PROMPT
Nothing but the lines below between the line holding "(State.txTake i desc frame pick s).2.md" and the line holding "(State.txTake i desc frame pick s).2.time", inclusive, should appear in the answer, each set down exactly.

TASK MATERIAL

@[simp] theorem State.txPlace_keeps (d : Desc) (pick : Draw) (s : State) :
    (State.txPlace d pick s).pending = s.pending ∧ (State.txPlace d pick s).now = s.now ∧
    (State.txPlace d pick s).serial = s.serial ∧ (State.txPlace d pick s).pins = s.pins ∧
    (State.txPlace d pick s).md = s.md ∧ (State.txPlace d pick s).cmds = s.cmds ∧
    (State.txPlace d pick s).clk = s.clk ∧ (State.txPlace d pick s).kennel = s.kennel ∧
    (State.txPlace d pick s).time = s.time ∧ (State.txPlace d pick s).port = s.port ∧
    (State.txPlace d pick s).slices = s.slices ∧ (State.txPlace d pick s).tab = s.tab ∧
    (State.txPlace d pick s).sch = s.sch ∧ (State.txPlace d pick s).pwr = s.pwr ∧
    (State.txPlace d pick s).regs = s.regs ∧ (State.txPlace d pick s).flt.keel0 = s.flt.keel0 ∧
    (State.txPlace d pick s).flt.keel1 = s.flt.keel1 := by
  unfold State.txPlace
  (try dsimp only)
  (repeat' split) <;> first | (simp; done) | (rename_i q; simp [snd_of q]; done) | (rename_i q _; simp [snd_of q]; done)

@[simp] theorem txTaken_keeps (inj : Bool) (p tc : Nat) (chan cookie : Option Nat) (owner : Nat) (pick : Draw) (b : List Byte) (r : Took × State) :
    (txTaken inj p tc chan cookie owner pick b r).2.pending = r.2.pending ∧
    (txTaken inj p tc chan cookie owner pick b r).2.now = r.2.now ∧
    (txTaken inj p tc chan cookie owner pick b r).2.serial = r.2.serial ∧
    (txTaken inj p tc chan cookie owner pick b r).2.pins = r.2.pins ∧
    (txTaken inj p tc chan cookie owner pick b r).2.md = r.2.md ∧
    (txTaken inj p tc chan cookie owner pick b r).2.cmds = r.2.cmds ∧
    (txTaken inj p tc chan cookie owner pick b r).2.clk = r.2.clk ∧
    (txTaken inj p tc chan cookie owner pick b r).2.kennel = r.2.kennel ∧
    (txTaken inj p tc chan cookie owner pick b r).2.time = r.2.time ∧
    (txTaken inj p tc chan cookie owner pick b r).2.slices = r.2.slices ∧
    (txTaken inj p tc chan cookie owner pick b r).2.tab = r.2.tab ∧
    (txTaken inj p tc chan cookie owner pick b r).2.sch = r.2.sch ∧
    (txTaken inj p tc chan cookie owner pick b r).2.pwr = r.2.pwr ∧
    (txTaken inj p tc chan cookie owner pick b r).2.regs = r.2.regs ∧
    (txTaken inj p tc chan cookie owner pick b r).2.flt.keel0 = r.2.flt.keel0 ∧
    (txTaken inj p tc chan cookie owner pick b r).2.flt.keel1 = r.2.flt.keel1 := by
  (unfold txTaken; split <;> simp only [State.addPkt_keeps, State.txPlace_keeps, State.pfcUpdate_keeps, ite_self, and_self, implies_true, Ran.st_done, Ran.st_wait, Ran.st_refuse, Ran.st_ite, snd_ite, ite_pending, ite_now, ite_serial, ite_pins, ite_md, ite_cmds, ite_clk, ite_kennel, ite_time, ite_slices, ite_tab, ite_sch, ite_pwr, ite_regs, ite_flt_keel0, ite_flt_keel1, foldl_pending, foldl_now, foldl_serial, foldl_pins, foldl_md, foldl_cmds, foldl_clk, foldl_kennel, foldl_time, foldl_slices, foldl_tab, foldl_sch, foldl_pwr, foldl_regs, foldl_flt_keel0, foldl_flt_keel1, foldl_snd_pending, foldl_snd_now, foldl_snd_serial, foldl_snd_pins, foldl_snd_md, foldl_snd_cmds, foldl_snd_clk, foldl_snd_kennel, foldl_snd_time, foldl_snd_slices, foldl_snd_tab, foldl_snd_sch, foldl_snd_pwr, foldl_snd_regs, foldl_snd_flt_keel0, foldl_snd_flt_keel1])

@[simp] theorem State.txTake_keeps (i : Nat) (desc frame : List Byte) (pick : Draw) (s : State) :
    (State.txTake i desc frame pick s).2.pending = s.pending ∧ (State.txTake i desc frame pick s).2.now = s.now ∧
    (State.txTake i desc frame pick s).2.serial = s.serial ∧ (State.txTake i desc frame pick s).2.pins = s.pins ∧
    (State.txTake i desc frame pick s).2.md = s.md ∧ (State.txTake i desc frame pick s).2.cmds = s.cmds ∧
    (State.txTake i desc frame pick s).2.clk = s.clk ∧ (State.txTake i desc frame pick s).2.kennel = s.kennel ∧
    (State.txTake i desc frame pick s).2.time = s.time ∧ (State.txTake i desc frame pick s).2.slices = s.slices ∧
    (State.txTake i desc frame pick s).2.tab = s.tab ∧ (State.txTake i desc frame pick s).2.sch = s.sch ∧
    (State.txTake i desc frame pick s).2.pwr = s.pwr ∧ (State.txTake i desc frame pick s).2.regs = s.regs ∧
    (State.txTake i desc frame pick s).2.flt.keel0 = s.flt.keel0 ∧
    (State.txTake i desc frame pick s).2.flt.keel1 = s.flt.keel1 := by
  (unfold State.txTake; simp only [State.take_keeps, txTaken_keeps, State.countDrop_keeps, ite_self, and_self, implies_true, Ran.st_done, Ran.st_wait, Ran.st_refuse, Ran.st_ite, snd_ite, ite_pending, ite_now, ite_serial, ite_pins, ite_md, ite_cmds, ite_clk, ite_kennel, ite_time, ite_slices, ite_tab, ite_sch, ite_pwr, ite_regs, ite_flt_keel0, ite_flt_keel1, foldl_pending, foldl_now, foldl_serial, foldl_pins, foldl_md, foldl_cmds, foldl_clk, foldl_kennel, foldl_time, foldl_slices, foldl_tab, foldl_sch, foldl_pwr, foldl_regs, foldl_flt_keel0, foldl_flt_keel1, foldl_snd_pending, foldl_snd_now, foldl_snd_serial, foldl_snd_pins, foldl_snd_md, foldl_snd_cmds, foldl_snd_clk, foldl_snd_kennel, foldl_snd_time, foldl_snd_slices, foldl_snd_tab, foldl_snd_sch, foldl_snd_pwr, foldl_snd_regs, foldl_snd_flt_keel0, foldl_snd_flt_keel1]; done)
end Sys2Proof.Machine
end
* * *
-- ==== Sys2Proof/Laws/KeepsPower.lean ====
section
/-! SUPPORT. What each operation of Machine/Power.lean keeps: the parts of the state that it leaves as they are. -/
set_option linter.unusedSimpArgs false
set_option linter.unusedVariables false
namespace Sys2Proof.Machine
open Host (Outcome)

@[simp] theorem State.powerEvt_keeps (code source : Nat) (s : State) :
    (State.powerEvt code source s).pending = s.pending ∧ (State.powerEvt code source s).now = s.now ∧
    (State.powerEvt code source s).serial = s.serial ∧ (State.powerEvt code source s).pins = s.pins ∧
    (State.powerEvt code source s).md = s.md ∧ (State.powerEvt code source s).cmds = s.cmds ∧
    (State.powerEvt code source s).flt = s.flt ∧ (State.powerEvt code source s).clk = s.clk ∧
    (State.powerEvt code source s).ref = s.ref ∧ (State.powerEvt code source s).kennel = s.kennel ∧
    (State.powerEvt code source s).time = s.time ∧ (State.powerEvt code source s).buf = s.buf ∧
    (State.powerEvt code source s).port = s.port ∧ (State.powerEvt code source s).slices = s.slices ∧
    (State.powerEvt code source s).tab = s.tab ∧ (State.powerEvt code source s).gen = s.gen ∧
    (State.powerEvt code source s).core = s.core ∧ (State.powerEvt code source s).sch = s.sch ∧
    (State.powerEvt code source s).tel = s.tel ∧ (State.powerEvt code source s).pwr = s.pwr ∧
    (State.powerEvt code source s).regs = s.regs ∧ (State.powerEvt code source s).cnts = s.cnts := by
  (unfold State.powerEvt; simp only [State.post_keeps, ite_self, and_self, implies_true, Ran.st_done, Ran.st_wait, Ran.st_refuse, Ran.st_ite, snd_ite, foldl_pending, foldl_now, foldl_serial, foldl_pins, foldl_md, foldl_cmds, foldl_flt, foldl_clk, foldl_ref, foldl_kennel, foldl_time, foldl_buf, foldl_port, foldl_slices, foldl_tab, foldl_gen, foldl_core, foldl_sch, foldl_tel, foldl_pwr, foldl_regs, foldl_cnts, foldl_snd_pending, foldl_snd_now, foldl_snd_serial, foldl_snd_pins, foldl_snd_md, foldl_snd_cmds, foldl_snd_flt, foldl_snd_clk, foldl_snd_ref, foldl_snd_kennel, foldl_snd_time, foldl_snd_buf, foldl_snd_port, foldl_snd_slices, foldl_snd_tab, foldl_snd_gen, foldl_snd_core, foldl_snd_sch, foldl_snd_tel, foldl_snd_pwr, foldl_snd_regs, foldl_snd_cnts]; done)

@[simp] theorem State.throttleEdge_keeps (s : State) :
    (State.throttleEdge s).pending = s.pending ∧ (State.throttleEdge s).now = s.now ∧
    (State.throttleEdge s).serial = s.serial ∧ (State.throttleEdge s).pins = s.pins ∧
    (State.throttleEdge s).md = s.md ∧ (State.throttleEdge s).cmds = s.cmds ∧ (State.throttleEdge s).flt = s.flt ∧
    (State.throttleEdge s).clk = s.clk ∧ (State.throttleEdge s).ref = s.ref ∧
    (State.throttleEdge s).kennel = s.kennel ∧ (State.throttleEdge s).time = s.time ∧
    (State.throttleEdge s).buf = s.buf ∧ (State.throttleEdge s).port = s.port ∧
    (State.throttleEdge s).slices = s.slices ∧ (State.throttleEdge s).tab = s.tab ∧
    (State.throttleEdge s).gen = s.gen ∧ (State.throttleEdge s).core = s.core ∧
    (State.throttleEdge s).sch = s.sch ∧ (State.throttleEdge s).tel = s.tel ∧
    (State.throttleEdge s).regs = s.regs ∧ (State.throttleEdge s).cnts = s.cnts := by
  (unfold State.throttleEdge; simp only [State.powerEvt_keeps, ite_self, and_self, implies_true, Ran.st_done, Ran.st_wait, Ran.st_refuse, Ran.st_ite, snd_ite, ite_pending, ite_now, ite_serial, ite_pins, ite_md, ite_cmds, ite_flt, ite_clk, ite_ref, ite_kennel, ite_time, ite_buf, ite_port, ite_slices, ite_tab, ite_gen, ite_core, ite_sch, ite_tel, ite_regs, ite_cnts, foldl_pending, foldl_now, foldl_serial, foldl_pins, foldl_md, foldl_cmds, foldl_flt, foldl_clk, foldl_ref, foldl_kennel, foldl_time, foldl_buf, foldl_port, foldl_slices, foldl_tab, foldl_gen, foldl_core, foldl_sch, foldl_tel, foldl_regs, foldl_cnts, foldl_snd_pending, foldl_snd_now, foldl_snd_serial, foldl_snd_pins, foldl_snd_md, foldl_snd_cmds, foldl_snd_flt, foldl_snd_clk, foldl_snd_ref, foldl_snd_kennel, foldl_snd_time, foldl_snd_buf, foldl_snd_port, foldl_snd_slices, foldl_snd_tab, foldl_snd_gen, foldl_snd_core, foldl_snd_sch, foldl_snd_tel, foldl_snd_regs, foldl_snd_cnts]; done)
...
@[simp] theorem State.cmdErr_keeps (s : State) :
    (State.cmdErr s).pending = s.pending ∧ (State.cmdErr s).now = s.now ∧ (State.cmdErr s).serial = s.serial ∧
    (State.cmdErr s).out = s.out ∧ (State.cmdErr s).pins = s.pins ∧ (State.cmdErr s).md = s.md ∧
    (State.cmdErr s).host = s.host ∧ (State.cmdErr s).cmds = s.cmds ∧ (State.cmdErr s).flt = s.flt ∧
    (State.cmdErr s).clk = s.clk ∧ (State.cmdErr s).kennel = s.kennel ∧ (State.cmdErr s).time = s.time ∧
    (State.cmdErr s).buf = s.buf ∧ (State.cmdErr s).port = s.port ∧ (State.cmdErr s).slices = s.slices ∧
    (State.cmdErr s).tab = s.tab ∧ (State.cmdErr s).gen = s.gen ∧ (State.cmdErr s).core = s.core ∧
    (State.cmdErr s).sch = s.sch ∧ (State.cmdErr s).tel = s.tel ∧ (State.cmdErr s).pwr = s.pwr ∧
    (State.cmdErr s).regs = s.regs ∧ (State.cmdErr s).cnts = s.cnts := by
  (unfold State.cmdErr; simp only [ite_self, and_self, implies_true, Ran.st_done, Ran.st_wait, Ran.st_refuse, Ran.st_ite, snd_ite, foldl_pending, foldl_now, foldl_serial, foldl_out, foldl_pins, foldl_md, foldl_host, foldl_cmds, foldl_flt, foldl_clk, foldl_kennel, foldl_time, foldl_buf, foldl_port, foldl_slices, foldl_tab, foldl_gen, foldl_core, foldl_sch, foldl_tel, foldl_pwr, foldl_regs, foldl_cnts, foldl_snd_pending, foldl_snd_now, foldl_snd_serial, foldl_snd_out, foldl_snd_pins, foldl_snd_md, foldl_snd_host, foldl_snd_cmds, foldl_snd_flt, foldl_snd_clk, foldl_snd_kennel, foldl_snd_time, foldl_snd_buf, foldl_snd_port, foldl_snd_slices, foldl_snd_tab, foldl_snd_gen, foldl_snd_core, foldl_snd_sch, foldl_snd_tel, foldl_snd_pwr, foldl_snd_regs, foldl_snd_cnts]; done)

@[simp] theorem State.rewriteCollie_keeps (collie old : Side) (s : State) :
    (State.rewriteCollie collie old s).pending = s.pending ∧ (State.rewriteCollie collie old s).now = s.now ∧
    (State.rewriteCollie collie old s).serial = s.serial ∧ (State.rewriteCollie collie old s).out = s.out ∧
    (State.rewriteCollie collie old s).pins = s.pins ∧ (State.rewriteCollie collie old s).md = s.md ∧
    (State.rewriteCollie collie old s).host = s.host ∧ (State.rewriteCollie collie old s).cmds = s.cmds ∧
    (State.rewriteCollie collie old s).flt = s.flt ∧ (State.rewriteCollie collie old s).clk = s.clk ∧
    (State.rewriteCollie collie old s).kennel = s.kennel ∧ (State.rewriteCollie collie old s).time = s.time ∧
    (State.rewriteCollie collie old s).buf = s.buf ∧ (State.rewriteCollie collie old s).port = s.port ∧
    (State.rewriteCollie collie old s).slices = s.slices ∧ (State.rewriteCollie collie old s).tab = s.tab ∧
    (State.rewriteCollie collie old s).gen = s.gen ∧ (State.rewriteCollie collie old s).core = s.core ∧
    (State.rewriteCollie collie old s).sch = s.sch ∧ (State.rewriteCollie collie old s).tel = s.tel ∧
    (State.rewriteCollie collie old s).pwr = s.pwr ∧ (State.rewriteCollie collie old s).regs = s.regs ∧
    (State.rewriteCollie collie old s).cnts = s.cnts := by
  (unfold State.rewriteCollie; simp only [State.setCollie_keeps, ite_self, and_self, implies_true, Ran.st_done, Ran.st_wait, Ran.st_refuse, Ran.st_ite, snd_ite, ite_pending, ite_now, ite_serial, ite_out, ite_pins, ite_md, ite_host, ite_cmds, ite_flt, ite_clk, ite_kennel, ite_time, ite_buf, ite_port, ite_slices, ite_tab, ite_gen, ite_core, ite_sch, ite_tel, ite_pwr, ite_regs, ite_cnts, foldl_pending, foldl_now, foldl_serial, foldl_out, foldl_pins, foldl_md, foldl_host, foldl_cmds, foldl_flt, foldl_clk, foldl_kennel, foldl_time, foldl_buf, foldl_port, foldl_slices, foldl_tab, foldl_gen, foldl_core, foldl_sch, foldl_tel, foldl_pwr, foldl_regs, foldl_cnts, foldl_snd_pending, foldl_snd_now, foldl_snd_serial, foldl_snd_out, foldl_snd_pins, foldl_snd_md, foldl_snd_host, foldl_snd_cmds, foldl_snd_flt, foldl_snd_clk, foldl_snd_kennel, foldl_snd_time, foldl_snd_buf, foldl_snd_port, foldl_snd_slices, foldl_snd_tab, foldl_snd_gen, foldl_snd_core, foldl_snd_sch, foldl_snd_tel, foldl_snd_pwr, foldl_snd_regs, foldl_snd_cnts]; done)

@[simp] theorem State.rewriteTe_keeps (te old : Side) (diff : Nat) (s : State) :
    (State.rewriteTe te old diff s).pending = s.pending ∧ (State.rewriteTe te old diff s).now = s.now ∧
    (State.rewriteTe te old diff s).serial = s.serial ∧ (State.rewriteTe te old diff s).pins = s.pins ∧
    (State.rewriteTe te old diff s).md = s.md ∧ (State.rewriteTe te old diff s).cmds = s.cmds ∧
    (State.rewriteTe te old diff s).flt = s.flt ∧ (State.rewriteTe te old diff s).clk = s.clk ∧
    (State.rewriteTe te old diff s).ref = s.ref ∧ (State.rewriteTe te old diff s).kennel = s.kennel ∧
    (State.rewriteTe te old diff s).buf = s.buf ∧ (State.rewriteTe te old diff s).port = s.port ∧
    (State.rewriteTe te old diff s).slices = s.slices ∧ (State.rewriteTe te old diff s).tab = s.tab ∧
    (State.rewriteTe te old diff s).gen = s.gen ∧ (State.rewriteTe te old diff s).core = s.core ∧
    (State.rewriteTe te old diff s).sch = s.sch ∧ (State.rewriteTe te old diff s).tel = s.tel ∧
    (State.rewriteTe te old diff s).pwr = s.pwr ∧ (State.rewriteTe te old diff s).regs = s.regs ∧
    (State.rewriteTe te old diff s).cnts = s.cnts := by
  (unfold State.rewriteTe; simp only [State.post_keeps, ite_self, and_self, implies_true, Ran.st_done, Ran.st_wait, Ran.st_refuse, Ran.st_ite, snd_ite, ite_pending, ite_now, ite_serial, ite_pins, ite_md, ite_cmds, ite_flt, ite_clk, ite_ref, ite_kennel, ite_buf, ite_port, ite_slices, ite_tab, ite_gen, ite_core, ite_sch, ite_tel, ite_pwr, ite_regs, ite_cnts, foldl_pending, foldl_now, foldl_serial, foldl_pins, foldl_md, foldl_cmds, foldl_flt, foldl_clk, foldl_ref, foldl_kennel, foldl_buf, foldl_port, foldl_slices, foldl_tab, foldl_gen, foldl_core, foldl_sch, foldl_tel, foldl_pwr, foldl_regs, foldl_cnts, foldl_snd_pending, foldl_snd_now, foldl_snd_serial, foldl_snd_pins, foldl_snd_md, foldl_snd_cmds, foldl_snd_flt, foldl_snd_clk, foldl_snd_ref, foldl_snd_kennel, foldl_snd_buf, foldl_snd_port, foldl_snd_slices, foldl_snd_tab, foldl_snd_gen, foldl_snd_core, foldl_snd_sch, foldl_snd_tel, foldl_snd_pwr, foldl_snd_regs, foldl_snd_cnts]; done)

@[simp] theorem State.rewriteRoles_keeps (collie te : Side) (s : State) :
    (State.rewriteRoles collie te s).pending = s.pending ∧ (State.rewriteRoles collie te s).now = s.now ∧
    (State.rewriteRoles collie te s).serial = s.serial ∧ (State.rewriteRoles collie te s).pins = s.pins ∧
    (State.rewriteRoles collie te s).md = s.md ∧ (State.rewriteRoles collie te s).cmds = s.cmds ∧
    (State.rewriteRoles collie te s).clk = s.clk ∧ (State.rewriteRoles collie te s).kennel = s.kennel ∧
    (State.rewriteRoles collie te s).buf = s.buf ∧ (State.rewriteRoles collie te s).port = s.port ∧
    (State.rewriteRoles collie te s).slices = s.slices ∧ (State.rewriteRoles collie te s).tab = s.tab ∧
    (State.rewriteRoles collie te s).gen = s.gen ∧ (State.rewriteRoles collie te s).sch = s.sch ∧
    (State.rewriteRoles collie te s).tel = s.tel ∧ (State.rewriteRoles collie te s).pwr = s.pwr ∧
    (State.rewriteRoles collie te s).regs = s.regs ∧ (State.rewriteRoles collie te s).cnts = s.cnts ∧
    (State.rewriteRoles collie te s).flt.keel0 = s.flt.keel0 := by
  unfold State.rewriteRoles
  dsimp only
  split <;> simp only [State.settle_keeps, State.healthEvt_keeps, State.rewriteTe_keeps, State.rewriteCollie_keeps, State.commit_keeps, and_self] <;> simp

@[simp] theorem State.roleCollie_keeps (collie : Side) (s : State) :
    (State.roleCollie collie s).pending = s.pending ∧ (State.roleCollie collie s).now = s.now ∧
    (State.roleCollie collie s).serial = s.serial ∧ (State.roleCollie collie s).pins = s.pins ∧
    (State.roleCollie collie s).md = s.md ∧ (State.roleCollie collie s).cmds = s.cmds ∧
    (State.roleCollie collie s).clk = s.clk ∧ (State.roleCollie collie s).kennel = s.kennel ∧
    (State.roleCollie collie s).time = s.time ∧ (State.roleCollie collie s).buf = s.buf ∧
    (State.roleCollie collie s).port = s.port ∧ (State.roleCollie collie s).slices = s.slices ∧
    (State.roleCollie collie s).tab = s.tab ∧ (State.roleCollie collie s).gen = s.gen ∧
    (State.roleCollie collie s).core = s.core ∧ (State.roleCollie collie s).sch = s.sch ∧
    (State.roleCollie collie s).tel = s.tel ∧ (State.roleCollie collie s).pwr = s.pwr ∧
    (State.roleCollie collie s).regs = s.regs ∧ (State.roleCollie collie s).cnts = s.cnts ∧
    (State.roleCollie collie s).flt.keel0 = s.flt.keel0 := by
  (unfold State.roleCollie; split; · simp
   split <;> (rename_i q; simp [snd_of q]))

TASK OUTPUT
    (State.txTake i desc frame pick s).2.md = s.md ∧ (State.txTake i desc frame pick s).2.cmds = s.cmds ∧
    (State.txTake i desc frame pick s).2.clk = s.clk ∧ (State.txTake i desc frame pick s).2.kennel = s.kennel ∧
    (State.txTake i desc frame pick s).2.time = s.time ∧ (State.txTake i desc frame pick s).2.slices = s.slices ∧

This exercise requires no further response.